/-- R16: an arbiter row runs on the arbiter's view as on the state, so it reads nothing else. -/
theorem exec_arbiterRow_arbiterView {i : Instr} (hi : ArbiterRow i) (s : State) :
    exec i s.arbiterView = andThen (exec i s) fun t => .next t.arbiterView := by
  cases hi
  case closedNoop =>
    simp only [exec, execArbClosedNoop, State.arbiterView_arbChoice]
    cases s.arbChoice with
    | none => rfl
    | some g => exact s.completeSend_arbiterView g .closed
  case grant =>
    simp only [exec, execArbGrant, State.arbiterView_arbChoice, State.arbiterView_req]
    cases s.arbChoice with
    | none => rfl
    | some g =>
      dsimp only
      cases s.inp.req[g]? with
      | none => rfl
      | some r =>
        simp only [andThen_ite]
        rfl
  case sendLast =>
    simp only [exec, execArbSendLast, andThen_ite, ← State.completeSend_arbiterView]
    rfl
  case sendAbort => exact s.completeSend_arbiterView s.arb.gnt .closed
  case gapDone => exact s.completeSend_arbiterView s.arb.gnt .ok
  all_goals rfl

/-! ### The edge, on each view -/

/-- The decoder's part of an edge is its row on its view: the transmit port's rows before it and the arbiter's row after it
do not touch the view. -/
theorem runEdge_decoderView {s t : State} (h : runEdge s = .next t) :
    runRow s.decoderView.decRow s.decoderView = .next t.decoderView := by
  obtain ⟨v, hv, w, hw, ht⟩ := runEdge_eq_next.mp h
  obtain ⟨i, hi, hw⟩ := runRow_eq_next.mp hw
  obtain ⟨j, hj, ht⟩ := runRow_eq_next.mp ht
  have before : v.decoderView = s.decoderView := (driveTxPort_onlyTxPort s v hv).decoderView_eq
  have after : t.decoderView = w.decoderView :=
    (exec_arbiterRow_onlyArbiter (decodeAw_arbiterRow hj) ht).decoderView_eq
  have run : exec i v.decoderView = .next w.decoderView := by
    rw [exec_decoderRow_decoderView (State.decRow_decoderRow hi) v, hw, andThen_next]
  rw [← before, after]
  exact runRow_eq_next.mpr ⟨i, hi, run⟩

/-- The arbiter's part of an edge is its row on its view: the rows before it do not touch the view. -/
theorem runEdge_arbiterView {s t : State} (h : runEdge s = .next t) :
    runRow s.arbiterView.arbRow s.arbiterView = .next t.arbiterView := by
  obtain ⟨v, hv, w, hw, ht⟩ := runEdge_eq_next.mp h
  obtain ⟨i, hi, hw⟩ := runRow_eq_next.mp hw
  obtain ⟨j, hj, ht⟩ := runRow_eq_next.mp ht
  have before : w.arbiterView = s.arbiterView :=
    (exec_decoderRow_onlyDecoder (State.decRow_decoderRow hi) hw).arbiterView_eq.trans
      (driveTxPort_onlyTxPort s v hv).arbiterView_eq
  have run : exec j w.arbiterView = .next t.arbiterView := by
    rw [exec_arbiterRow_arbiterView (decodeAw_arbiterRow hj) w, ht, andThen_next]
  rw [← before]
  exact runRow_eq_next.mpr ⟨j, hj, run⟩

section
variable {s s' t t' : State} (h : clockEdge s = .next t) (h' : clockEdge s' = .next t')
  (hrst : s.inp.rst = s'.inp.rst)
include h h' hrst

/-- From states with one decoder view an edge leads to the same decoder and event registers. -/
theorem clockEdge_decoder_congr (hview : s.decoderView = s'.decoderView) : t.dec = t'.dec ∧ t.ev = t'.ev := by
  cases hr : s.inp.rst with
  | true =>
    rw [clockEdge_of_rst s hr] at h
    rw [clockEdge_of_rst s' (hrst ▸ hr)] at h'
    cases h
    cases h'
    exact ⟨rfl, rfl⟩
  | false =>
    have run := runEdge_decoderView (runEdge_of_clockEdge hr h)
    rw [hview, runEdge_decoderView (runEdge_of_clockEdge (hrst ▸ hr) h')] at run
    have next : t.decoderView = t'.decoderView := (Host.Outcome.next.inj run).symm
    exact ⟨congrArg (·.dec) next, congrArg (·.ev) next⟩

......

Description of the task: Return an exact copy of the listing above, complete in every line.

Exercise output:
/-- R16: an arbiter row runs on the arbiter's view as on the state, so it reads nothing else. -/
theorem exec_arbiterRow_arbiterView {i : Instr} (hi : ArbiterRow i) (s : State) :
    exec i s.arbiterView = andThen (exec i s) fun t => .next t.arbiterView := by
  cases hi
  case closedNoop =>
    simp only [exec, execArbClosedNoop, State.arbiterView_arbChoice]
    cases s.arbChoice with
    | none => rfl
    | some g => exact s.completeSend_arbiterView g .closed
  case grant =>
    simp only [exec, execArbGrant, State.arbiterView_arbChoice, State.arbiterView_req]
    cases s.arbChoice with
    | none => rfl
    | some g =>
      dsimp only
      cases s.inp.req[g]? with
      | none => rfl
      | some r =>
        simp only [andThen_ite]
        rfl
  case sendLast =>
    simp only [exec, execArbSendLast, andThen_ite, ← State.completeSend_arbiterView]
    rfl
  case sendAbort => exact s.completeSend_arbiterView s.arb.gnt .closed
  case gapDone => exact s.completeSend_arbiterView s.arb.gnt .ok
  all_goals rfl

/-! ### The edge, on each view -/

/-- The decoder's part of an edge is its row on its view: the transmit port's rows before it and the arbiter's row after it
do not touch the view. -/
theorem runEdge_decoderView {s t : State} (h : runEdge s = .next t) :
    runRow s.decoderView.decRow s.decoderView = .next t.decoderView := by
  obtain ⟨v, hv, w, hw, ht⟩ := runEdge_eq_next.mp h
  obtain ⟨i, hi, hw⟩ := runRow_eq_next.mp hw
  obtain ⟨j, hj, ht⟩ := runRow_eq_next.mp ht
  have before : v.decoderView = s.decoderView := (driveTxPort_onlyTxPort s v hv).decoderView_eq
  have after : t.decoderView = w.decoderView :=
    (exec_arbiterRow_onlyArbiter (decodeAw_arbiterRow hj) ht).decoderView_eq
  have run : exec i v.decoderView = .next w.decoderView := by
    rw [exec_decoderRow_decoderView (State.decRow_decoderRow hi) v, hw, andThen_next]
  rw [← before, after]
  exact runRow_eq_next.mpr ⟨i, hi, run⟩

/-- The arbiter's part of an edge is its row on its view: the rows before it do not touch the view. -/
theorem runEdge_arbiterView {s t : State} (h : runEdge s = .next t) :
    runRow s.arbiterView.arbRow s.arbiterView = .next t.arbiterView := by
  obtain ⟨v, hv, w, hw, ht⟩ := runEdge_eq_next.mp h
  obtain ⟨i, hi, hw⟩ := runRow_eq_next.mp hw
  obtain ⟨j, hj, ht⟩ := runRow_eq_next.mp ht
  have before : w.arbiterView = s.arbiterView :=
    (exec_decoderRow_onlyDecoder (State.decRow_decoderRow hi) hw).arbiterView_eq.trans
      (driveTxPort_onlyTxPort s v hv).arbiterView_eq
  have run : exec j w.arbiterView = .next t.arbiterView := by
    rw [exec_arbiterRow_arbiterView (decodeAw_arbiterRow hj) w, ht, andThen_next]
  rw [← before]
  exact runRow_eq_next.mpr ⟨j, hj, run⟩

section
variable {s s' t t' : State} (h : clockEdge s = .next t) (h' : clockEdge s' = .next t')
  (hrst : s.inp.rst = s'.inp.rst)
include h h' hrst

/-- From states with one decoder view an edge leads to the same decoder and event registers. -/
theorem clockEdge_decoder_congr (hview : s.decoderView = s'.decoderView) : t.dec = t'.dec ∧ t.ev = t'.ev := by
  cases hr : s.inp.rst with
  | true =>
    rw [clockEdge_of_rst s hr] at h
    rw [clockEdge_of_rst s' (hrst ▸ hr)] at h'
    cases h
    cases h'
    exact ⟨rfl, rfl⟩
  | false =>
    have run := runEdge_decoderView (runEdge_of_clockEdge hr h)
    rw [hview, runEdge_decoderView (runEdge_of_clockEdge (hrst ▸ hr) h')] at run
    have next : t.decoderView = t'.decoderView := (Host.Outcome.next.inj run).symm
    exact ⟨congrArg (·.dec) next, congrArg (·.ev) next⟩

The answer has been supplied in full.